• _Work item_:
Produce as output only the lines below starting at the line with "believed (R45). -/" and continuing through the line with "inductive Origin | control | frame | preset", each one exactly as written.

[Dataset excerpts]
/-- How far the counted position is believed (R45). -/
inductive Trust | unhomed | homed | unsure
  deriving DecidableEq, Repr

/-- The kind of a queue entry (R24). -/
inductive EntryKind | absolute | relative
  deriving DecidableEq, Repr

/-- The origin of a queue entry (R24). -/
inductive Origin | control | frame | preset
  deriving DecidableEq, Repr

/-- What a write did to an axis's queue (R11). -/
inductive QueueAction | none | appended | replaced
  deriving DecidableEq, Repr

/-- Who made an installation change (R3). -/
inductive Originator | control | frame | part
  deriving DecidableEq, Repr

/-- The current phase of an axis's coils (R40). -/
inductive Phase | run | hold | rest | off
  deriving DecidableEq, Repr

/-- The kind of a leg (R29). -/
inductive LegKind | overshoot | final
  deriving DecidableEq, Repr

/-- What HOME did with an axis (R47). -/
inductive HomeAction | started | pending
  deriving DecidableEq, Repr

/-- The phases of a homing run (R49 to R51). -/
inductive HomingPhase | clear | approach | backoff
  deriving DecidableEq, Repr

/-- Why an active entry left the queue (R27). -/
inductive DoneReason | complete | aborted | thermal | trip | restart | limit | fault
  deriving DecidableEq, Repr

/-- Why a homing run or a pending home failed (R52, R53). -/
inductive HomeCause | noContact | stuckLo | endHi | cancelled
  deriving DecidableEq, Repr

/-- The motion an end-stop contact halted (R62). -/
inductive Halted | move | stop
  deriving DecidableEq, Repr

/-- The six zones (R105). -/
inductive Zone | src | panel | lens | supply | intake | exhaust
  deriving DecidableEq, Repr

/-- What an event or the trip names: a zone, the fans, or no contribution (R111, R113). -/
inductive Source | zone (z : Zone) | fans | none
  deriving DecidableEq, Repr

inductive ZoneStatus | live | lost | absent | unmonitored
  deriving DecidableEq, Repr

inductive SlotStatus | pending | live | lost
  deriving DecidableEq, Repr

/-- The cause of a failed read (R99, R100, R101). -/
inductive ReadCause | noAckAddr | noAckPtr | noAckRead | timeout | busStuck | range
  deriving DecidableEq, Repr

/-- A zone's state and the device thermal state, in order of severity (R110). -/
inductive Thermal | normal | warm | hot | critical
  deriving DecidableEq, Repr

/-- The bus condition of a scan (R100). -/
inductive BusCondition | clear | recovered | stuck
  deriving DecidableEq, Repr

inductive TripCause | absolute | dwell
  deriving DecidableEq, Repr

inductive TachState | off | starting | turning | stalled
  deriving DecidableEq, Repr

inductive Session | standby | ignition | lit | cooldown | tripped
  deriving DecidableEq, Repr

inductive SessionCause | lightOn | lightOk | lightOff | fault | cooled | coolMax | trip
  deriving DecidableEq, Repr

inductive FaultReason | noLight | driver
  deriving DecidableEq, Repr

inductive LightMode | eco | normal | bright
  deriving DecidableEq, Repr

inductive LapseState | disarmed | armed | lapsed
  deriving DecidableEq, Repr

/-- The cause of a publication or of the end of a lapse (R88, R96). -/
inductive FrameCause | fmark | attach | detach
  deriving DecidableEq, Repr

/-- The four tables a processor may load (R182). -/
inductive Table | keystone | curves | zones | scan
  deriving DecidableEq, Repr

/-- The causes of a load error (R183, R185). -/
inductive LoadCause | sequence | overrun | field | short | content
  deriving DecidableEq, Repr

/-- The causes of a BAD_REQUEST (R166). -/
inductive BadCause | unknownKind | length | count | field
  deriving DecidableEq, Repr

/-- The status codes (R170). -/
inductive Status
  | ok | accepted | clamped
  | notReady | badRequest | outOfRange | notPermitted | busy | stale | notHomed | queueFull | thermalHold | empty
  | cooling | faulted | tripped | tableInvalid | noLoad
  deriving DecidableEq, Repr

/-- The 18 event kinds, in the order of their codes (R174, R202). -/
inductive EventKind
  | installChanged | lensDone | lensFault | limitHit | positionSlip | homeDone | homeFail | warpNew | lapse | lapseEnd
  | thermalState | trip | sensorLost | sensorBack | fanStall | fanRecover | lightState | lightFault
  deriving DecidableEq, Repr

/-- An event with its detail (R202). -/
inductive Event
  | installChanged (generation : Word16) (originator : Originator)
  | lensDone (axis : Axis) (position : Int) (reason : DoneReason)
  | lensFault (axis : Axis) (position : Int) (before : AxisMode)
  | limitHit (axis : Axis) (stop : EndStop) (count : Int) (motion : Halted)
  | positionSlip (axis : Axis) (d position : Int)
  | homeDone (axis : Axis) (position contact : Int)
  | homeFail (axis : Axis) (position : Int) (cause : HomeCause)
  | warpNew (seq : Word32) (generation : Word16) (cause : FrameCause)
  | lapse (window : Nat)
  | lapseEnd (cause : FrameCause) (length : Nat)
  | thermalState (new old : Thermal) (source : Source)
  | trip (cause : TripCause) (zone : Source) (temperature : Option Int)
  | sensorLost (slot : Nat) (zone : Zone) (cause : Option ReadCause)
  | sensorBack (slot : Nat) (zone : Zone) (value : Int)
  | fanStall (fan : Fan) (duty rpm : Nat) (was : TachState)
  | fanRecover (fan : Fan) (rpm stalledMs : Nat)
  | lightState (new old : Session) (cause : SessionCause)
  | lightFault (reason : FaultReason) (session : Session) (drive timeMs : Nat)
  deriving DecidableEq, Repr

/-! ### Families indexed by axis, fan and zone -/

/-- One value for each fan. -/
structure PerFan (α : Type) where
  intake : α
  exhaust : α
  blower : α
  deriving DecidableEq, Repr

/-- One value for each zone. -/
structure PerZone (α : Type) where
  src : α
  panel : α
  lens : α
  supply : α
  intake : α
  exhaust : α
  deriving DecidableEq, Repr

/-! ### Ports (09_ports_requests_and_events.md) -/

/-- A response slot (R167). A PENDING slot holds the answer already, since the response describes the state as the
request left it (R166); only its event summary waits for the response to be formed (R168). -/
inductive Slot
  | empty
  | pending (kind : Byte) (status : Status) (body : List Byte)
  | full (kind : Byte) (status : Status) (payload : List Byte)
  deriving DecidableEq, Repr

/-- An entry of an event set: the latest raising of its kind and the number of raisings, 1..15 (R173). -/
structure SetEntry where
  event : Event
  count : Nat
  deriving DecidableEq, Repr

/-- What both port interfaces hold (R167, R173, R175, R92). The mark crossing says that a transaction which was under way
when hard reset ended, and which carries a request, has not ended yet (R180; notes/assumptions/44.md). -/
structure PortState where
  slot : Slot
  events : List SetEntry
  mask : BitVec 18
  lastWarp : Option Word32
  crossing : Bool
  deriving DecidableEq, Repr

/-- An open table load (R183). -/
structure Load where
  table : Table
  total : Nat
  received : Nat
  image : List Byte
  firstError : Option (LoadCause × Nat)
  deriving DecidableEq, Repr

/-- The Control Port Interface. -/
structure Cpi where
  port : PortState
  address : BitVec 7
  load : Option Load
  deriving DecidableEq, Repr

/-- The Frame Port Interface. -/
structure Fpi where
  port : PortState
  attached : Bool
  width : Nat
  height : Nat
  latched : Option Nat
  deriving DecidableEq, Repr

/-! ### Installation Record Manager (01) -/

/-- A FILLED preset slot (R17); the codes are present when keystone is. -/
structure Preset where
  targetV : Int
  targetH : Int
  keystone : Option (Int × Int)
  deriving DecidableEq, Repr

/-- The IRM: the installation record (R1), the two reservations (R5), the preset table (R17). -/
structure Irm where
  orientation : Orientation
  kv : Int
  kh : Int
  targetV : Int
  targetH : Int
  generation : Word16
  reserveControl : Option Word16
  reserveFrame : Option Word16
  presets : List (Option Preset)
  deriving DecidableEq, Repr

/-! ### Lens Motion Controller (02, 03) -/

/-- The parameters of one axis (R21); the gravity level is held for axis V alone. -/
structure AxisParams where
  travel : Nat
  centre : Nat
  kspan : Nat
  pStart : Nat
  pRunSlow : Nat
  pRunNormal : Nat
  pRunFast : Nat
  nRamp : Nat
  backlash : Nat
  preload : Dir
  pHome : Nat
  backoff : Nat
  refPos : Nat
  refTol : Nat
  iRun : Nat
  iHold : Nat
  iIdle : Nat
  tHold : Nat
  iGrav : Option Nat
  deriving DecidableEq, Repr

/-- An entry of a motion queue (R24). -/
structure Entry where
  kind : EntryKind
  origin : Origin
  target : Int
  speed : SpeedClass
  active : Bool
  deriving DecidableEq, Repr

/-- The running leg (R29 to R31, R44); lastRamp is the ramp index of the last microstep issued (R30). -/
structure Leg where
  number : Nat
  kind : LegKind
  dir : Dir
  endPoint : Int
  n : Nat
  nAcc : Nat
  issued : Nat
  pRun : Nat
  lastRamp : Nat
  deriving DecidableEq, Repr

==

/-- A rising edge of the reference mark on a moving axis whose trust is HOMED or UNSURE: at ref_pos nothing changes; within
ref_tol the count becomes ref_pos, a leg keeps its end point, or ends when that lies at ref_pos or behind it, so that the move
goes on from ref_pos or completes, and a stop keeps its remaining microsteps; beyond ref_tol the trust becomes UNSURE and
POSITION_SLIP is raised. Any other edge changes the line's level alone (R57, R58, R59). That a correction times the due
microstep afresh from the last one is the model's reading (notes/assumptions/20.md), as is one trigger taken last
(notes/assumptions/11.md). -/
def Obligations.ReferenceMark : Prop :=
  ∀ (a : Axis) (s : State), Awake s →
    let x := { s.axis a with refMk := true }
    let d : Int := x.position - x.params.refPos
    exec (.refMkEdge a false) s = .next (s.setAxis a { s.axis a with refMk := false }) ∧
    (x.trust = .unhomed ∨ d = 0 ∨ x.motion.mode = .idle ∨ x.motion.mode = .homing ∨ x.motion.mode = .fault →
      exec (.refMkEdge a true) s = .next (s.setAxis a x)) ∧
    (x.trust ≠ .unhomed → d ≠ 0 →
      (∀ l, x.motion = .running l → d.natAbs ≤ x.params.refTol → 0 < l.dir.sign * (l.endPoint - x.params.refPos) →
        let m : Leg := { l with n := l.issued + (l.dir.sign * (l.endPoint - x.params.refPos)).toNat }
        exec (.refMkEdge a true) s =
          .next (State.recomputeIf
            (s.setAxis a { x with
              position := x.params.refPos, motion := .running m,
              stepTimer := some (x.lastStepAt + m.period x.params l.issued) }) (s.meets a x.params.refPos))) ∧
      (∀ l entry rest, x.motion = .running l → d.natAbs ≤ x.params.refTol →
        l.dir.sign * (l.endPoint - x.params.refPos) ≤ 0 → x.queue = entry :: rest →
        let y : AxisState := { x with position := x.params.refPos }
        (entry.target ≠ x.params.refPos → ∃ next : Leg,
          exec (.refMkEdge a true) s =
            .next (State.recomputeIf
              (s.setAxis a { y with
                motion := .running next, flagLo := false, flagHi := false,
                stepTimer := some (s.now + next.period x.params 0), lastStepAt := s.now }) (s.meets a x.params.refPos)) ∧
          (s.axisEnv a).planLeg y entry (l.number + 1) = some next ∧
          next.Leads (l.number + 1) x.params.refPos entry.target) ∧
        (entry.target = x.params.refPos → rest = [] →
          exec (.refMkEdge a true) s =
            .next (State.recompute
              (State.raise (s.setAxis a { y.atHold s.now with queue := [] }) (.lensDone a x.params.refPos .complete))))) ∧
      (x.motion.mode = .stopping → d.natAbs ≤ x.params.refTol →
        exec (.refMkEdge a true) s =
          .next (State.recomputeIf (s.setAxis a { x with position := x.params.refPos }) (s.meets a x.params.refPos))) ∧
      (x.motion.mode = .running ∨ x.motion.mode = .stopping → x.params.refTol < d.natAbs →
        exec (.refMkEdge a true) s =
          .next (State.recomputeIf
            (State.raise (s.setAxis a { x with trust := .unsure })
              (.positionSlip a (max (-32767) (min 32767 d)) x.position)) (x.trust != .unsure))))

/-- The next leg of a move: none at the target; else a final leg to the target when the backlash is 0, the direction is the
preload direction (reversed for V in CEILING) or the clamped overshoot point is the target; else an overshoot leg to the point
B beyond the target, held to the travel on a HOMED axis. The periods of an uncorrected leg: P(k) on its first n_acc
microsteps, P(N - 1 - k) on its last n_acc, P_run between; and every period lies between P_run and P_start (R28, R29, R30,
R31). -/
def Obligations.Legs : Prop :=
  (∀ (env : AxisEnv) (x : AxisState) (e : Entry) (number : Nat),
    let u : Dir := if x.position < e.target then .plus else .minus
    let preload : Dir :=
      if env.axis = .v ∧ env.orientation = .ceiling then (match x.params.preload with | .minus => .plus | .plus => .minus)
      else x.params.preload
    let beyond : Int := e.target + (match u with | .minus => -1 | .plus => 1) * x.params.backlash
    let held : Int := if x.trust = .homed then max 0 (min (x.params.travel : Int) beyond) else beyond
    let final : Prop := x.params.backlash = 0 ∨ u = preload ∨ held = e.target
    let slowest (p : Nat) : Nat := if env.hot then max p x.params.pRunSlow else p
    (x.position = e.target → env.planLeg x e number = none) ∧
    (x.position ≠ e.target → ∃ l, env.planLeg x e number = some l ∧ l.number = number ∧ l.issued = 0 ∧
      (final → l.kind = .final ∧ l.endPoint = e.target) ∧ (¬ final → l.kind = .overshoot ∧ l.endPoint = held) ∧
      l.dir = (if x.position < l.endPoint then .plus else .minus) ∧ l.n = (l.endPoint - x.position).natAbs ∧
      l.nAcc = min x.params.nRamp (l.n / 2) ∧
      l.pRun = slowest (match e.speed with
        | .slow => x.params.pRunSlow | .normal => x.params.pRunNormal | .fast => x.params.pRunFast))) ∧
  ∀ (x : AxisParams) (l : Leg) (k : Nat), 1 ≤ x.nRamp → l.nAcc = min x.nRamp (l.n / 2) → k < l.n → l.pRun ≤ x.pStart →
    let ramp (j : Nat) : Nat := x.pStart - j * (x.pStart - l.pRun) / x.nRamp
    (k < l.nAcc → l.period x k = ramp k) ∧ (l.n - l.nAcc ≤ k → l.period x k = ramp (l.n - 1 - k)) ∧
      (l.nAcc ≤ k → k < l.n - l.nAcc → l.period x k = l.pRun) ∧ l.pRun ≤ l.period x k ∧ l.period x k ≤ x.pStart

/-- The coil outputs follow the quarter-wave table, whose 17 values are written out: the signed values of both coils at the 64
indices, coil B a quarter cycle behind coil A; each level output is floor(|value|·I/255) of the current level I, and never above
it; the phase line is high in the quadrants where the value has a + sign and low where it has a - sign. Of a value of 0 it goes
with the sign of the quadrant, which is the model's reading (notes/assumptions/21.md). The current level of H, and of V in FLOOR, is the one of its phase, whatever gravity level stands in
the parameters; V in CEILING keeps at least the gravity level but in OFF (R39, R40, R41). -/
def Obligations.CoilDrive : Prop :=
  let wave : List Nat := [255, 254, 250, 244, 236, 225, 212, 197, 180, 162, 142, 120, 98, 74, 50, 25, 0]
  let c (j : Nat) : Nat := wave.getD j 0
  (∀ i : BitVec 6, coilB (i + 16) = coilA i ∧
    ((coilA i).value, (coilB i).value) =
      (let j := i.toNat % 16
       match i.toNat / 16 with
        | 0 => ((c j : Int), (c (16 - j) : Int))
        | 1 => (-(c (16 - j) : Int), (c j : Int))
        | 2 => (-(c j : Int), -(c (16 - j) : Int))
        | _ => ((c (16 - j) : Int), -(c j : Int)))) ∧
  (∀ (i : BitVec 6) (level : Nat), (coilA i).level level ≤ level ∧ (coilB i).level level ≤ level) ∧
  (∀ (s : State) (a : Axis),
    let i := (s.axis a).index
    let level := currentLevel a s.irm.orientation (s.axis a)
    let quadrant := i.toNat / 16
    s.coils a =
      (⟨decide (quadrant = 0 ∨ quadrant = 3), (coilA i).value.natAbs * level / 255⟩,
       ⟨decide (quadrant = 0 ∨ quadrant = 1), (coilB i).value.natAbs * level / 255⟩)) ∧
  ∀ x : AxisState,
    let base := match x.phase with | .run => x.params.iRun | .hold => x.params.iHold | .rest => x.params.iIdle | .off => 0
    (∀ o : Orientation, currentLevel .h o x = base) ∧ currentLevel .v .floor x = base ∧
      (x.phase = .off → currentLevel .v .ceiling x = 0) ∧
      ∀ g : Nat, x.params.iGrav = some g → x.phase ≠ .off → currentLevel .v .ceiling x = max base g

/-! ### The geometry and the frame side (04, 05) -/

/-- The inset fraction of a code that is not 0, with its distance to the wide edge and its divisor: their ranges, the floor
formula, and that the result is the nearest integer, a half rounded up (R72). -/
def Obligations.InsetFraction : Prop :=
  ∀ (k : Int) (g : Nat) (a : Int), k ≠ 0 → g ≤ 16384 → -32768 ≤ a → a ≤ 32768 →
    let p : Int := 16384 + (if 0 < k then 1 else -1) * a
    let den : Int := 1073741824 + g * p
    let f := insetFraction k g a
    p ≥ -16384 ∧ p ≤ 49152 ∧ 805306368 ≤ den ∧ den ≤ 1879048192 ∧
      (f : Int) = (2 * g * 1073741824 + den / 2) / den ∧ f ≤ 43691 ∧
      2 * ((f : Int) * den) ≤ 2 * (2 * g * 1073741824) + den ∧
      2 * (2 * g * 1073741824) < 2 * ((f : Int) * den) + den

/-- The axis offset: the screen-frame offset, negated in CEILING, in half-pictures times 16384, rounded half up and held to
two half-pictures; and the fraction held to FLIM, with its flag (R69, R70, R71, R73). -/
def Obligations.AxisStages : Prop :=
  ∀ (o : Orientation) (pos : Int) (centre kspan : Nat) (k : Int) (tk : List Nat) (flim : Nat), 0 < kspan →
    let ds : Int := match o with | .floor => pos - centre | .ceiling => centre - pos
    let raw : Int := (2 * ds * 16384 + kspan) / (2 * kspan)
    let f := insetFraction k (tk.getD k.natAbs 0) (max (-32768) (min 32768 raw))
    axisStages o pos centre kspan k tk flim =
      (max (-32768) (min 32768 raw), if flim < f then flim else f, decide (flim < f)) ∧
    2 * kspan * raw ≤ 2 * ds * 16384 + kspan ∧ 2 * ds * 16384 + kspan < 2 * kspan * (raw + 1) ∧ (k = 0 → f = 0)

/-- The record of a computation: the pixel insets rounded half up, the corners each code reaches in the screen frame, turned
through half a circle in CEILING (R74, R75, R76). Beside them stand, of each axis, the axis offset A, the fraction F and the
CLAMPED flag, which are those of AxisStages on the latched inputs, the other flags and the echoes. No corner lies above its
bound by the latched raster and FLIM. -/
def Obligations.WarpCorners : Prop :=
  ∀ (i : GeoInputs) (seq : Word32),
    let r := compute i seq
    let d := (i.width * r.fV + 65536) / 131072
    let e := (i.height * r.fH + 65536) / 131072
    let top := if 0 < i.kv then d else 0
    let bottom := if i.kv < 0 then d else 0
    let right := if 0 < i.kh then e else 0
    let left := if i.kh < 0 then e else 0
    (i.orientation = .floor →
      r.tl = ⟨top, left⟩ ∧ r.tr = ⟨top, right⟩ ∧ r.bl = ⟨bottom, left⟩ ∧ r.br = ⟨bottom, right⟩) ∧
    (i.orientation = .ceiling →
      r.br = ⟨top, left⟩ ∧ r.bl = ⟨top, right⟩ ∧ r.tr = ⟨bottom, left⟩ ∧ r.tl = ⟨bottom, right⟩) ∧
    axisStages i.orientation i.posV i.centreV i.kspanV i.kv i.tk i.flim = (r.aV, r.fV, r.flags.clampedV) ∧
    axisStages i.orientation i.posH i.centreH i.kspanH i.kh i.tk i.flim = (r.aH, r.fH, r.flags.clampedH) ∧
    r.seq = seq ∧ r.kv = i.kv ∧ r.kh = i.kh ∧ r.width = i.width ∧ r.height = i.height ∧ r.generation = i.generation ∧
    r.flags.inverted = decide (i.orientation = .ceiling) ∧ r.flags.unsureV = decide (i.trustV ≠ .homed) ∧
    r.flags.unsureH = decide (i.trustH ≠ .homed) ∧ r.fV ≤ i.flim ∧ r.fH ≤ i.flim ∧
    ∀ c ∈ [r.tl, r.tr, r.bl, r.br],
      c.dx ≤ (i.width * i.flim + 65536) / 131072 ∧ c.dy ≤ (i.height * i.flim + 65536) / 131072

• _Reply to the exercise_:
/-- How far the counted position is believed (R45). -/
inductive Trust | unhomed | homed | unsure
  deriving DecidableEq, Repr

/-- The kind of a queue entry (R24). -/
inductive EntryKind | absolute | relative
  deriving DecidableEq, Repr

/-- The origin of a queue entry (R24). -/
inductive Origin | control | frame | preset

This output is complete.